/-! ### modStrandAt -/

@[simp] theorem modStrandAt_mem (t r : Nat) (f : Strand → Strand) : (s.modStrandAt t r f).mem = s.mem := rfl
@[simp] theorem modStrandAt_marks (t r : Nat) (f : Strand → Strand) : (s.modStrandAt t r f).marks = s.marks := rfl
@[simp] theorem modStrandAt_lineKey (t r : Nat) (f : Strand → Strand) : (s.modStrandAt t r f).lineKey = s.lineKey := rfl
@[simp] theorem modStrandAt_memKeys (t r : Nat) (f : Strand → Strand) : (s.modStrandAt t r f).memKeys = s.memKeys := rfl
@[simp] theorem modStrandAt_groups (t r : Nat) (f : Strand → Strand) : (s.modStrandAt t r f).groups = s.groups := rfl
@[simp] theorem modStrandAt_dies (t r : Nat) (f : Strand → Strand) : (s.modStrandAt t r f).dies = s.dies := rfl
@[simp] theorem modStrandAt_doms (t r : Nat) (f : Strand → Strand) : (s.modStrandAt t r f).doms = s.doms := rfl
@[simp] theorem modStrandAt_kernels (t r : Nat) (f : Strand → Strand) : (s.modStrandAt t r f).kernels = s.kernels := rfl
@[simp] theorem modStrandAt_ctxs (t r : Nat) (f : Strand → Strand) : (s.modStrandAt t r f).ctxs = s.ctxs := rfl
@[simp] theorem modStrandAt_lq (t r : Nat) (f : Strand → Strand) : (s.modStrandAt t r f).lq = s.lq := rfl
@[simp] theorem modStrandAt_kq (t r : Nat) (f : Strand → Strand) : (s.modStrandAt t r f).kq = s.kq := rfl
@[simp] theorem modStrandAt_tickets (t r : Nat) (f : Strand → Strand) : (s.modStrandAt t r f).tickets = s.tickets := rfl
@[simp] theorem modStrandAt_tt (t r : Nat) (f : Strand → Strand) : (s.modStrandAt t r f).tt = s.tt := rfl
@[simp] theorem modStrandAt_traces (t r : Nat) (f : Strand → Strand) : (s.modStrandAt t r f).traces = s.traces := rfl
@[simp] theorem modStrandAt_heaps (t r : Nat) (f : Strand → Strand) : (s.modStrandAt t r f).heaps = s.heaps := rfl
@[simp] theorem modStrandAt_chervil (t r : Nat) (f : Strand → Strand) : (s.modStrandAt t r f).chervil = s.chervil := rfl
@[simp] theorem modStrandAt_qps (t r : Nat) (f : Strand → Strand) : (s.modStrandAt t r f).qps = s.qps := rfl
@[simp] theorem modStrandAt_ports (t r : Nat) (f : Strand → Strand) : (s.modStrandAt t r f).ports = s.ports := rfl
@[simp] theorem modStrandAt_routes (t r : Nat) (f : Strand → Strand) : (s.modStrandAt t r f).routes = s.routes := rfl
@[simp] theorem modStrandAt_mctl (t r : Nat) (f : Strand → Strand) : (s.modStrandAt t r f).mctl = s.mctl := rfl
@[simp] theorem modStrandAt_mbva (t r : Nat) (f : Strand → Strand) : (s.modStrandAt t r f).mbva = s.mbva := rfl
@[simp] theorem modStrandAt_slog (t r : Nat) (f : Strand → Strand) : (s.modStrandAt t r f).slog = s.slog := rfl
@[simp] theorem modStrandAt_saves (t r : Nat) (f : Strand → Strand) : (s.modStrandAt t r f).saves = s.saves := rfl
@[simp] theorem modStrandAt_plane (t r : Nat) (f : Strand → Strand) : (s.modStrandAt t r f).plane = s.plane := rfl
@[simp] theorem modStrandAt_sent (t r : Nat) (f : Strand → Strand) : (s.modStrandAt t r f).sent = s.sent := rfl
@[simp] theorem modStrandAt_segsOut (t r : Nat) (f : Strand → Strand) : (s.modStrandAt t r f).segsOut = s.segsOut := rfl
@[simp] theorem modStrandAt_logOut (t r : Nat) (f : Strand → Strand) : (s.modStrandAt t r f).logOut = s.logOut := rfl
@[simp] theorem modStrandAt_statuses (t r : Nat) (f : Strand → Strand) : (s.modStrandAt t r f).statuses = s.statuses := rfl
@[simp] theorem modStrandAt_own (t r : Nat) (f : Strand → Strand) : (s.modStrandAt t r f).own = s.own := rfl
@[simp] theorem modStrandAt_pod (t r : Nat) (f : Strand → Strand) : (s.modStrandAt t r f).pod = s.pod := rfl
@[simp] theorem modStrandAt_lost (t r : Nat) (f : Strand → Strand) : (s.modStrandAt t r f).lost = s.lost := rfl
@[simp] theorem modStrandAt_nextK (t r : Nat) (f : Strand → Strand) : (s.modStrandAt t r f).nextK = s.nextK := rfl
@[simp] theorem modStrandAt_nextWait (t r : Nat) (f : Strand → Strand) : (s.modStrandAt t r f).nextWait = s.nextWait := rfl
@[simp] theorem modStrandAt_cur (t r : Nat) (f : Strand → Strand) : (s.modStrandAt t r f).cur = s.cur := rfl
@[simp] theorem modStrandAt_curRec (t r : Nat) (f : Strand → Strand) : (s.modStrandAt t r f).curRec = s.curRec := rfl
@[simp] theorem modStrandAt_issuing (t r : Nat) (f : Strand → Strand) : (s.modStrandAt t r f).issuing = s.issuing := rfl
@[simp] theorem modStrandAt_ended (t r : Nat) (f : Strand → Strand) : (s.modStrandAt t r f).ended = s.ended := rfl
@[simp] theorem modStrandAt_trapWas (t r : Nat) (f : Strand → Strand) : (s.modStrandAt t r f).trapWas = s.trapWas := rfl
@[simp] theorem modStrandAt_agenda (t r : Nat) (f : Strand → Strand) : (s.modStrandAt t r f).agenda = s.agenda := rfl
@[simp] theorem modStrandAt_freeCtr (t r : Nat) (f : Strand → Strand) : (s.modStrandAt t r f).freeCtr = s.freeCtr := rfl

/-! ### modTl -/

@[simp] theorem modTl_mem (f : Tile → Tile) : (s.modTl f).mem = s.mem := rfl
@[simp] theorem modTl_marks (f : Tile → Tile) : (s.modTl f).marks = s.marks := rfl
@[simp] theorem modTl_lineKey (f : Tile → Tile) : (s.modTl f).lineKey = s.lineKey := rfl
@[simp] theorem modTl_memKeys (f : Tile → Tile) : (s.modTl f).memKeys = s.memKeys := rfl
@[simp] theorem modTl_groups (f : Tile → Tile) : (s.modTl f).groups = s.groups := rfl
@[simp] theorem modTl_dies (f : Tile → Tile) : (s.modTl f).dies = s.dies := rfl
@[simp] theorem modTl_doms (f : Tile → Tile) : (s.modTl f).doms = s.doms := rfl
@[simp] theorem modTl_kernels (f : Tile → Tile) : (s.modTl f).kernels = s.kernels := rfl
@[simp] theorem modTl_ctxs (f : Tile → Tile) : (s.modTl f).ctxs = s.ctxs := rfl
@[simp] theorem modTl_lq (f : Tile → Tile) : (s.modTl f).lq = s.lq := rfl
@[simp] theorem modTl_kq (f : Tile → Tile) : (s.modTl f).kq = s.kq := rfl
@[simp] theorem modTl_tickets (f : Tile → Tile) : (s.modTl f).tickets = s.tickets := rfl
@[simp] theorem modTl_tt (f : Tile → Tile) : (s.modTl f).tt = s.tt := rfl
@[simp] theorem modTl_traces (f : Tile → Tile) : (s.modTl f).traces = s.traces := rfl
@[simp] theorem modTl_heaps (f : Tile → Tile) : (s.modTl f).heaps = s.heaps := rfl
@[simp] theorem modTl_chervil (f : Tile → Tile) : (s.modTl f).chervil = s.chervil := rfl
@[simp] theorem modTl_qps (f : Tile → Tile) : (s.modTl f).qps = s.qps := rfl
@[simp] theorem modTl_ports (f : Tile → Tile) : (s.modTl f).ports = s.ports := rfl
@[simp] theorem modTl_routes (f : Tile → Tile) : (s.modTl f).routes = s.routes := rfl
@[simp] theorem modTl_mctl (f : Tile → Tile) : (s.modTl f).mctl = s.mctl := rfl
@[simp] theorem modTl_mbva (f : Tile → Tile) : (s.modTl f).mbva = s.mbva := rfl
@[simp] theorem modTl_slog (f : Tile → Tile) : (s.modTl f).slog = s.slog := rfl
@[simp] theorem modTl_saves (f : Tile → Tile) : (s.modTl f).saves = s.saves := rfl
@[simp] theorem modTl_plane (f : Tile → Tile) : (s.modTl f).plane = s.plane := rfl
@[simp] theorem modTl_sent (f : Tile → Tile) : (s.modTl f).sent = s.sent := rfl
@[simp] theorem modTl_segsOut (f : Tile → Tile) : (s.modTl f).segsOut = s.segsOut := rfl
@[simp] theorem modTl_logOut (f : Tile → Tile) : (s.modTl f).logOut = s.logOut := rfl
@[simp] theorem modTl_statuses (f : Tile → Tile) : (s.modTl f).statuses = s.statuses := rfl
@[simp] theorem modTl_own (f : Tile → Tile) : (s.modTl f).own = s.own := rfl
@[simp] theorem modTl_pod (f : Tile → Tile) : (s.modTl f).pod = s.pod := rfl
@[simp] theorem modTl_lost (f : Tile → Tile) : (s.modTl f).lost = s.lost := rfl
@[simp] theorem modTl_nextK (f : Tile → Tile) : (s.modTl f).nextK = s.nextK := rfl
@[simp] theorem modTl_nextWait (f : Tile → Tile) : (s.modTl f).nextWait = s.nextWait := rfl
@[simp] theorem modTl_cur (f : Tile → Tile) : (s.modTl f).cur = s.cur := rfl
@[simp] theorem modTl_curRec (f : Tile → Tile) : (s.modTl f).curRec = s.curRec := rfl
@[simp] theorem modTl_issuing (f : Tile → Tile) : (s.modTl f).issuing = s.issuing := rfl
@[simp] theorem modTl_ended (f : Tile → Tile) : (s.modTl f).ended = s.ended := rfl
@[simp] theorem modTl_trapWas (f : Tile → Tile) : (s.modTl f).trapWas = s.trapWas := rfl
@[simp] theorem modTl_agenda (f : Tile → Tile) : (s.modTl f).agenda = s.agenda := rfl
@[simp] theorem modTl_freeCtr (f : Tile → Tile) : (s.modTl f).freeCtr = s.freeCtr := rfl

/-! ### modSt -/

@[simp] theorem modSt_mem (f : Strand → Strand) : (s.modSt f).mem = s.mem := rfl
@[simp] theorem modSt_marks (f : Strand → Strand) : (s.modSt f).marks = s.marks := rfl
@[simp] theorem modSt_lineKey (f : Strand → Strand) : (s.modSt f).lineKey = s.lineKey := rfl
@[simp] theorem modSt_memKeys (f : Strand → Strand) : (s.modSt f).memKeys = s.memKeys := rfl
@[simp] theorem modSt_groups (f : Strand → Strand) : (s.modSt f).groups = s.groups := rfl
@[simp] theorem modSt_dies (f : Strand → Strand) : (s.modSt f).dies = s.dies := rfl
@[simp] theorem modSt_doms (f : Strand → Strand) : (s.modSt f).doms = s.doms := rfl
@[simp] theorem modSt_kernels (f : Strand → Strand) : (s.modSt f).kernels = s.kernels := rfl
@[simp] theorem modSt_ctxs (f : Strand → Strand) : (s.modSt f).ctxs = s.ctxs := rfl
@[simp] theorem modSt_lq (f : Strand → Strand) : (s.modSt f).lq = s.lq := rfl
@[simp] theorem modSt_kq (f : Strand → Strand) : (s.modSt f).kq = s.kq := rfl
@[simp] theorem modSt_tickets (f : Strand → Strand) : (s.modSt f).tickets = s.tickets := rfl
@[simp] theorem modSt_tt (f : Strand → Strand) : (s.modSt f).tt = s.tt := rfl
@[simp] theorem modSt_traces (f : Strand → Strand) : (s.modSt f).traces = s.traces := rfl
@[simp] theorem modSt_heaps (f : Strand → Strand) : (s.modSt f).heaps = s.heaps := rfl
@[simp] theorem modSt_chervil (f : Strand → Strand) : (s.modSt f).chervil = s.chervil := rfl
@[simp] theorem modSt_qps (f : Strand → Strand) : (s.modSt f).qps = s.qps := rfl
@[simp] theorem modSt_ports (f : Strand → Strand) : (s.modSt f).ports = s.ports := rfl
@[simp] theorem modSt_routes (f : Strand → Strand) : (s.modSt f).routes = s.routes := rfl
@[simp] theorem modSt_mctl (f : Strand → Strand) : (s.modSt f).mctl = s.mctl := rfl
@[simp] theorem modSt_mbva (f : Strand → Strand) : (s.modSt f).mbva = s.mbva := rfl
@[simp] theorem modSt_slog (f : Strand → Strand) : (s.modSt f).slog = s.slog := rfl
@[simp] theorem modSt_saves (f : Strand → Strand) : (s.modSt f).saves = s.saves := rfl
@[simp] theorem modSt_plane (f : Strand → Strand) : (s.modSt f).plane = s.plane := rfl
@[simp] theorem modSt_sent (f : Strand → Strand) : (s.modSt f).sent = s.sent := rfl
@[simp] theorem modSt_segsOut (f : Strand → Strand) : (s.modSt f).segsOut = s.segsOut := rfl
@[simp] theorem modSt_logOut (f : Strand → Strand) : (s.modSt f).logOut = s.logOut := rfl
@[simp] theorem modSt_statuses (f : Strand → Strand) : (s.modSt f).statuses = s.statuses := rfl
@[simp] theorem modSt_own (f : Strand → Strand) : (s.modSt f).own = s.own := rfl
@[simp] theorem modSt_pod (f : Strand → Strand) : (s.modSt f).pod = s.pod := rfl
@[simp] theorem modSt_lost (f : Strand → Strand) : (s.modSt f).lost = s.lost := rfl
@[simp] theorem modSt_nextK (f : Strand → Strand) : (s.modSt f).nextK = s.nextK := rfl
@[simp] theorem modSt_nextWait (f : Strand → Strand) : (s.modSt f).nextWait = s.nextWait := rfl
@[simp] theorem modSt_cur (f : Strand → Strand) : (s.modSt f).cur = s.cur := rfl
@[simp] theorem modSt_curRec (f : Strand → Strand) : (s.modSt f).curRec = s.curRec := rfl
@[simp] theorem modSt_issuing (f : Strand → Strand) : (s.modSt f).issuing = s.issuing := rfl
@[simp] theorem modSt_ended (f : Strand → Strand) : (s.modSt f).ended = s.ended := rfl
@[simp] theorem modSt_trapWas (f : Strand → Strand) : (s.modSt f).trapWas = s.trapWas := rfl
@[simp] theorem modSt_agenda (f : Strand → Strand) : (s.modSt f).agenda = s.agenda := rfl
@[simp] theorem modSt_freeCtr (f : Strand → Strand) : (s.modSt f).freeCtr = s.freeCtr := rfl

★ ★ ★

* **What the task requires**: Exactly as they appear, copy the lines of the listing above from the first through the one that contains "r f).traces = s.traces := rfl", and nothing more.

* **Task result**:
/-! ### modStrandAt -/

@[simp] theorem modStrandAt_mem (t r : Nat) (f : Strand → Strand) : (s.modStrandAt t r f).mem = s.mem := rfl
@[simp] theorem modStrandAt_marks (t r : Nat) (f : Strand → Strand) : (s.modStrandAt t r f).marks = s.marks := rfl
@[simp] theorem modStrandAt_lineKey (t r : Nat) (f : Strand → Strand) : (s.modStrandAt t r f).lineKey = s.lineKey := rfl
@[simp] theorem modStrandAt_memKeys (t r : Nat) (f : Strand → Strand) : (s.modStrandAt t r f).memKeys = s.memKeys := rfl
@[simp] theorem modStrandAt_groups (t r : Nat) (f : Strand → Strand) : (s.modStrandAt t r f).groups = s.groups := rfl
@[simp] theorem modStrandAt_dies (t r : Nat) (f : Strand → Strand) : (s.modStrandAt t r f).dies = s.dies := rfl
@[simp] theorem modStrandAt_doms (t r : Nat) (f : Strand → Strand) : (s.modStrandAt t r f).doms = s.doms := rfl
@[simp] theorem modStrandAt_kernels (t r : Nat) (f : Strand → Strand) : (s.modStrandAt t r f).kernels = s.kernels := rfl
@[simp] theorem modStrandAt_ctxs (t r : Nat) (f : Strand → Strand) : (s.modStrandAt t r f).ctxs = s.ctxs := rfl
@[simp] theorem modStrandAt_lq (t r : Nat) (f : Strand → Strand) : (s.modStrandAt t r f).lq = s.lq := rfl
@[simp] theorem modStrandAt_kq (t r : Nat) (f : Strand → Strand) : (s.modStrandAt t r f).kq = s.kq := rfl
@[simp] theorem modStrandAt_tickets (t r : Nat) (f : Strand → Strand) : (s.modStrandAt t r f).tickets = s.tickets := rfl
@[simp] theorem modStrandAt_tt (t r : Nat) (f : Strand → Strand) : (s.modStrandAt t r f).tt = s.tt := rfl
@[simp] theorem modStrandAt_traces (t r : Nat) (f : Strand → Strand) : (s.modStrandAt t r f).traces = s.traces := rfl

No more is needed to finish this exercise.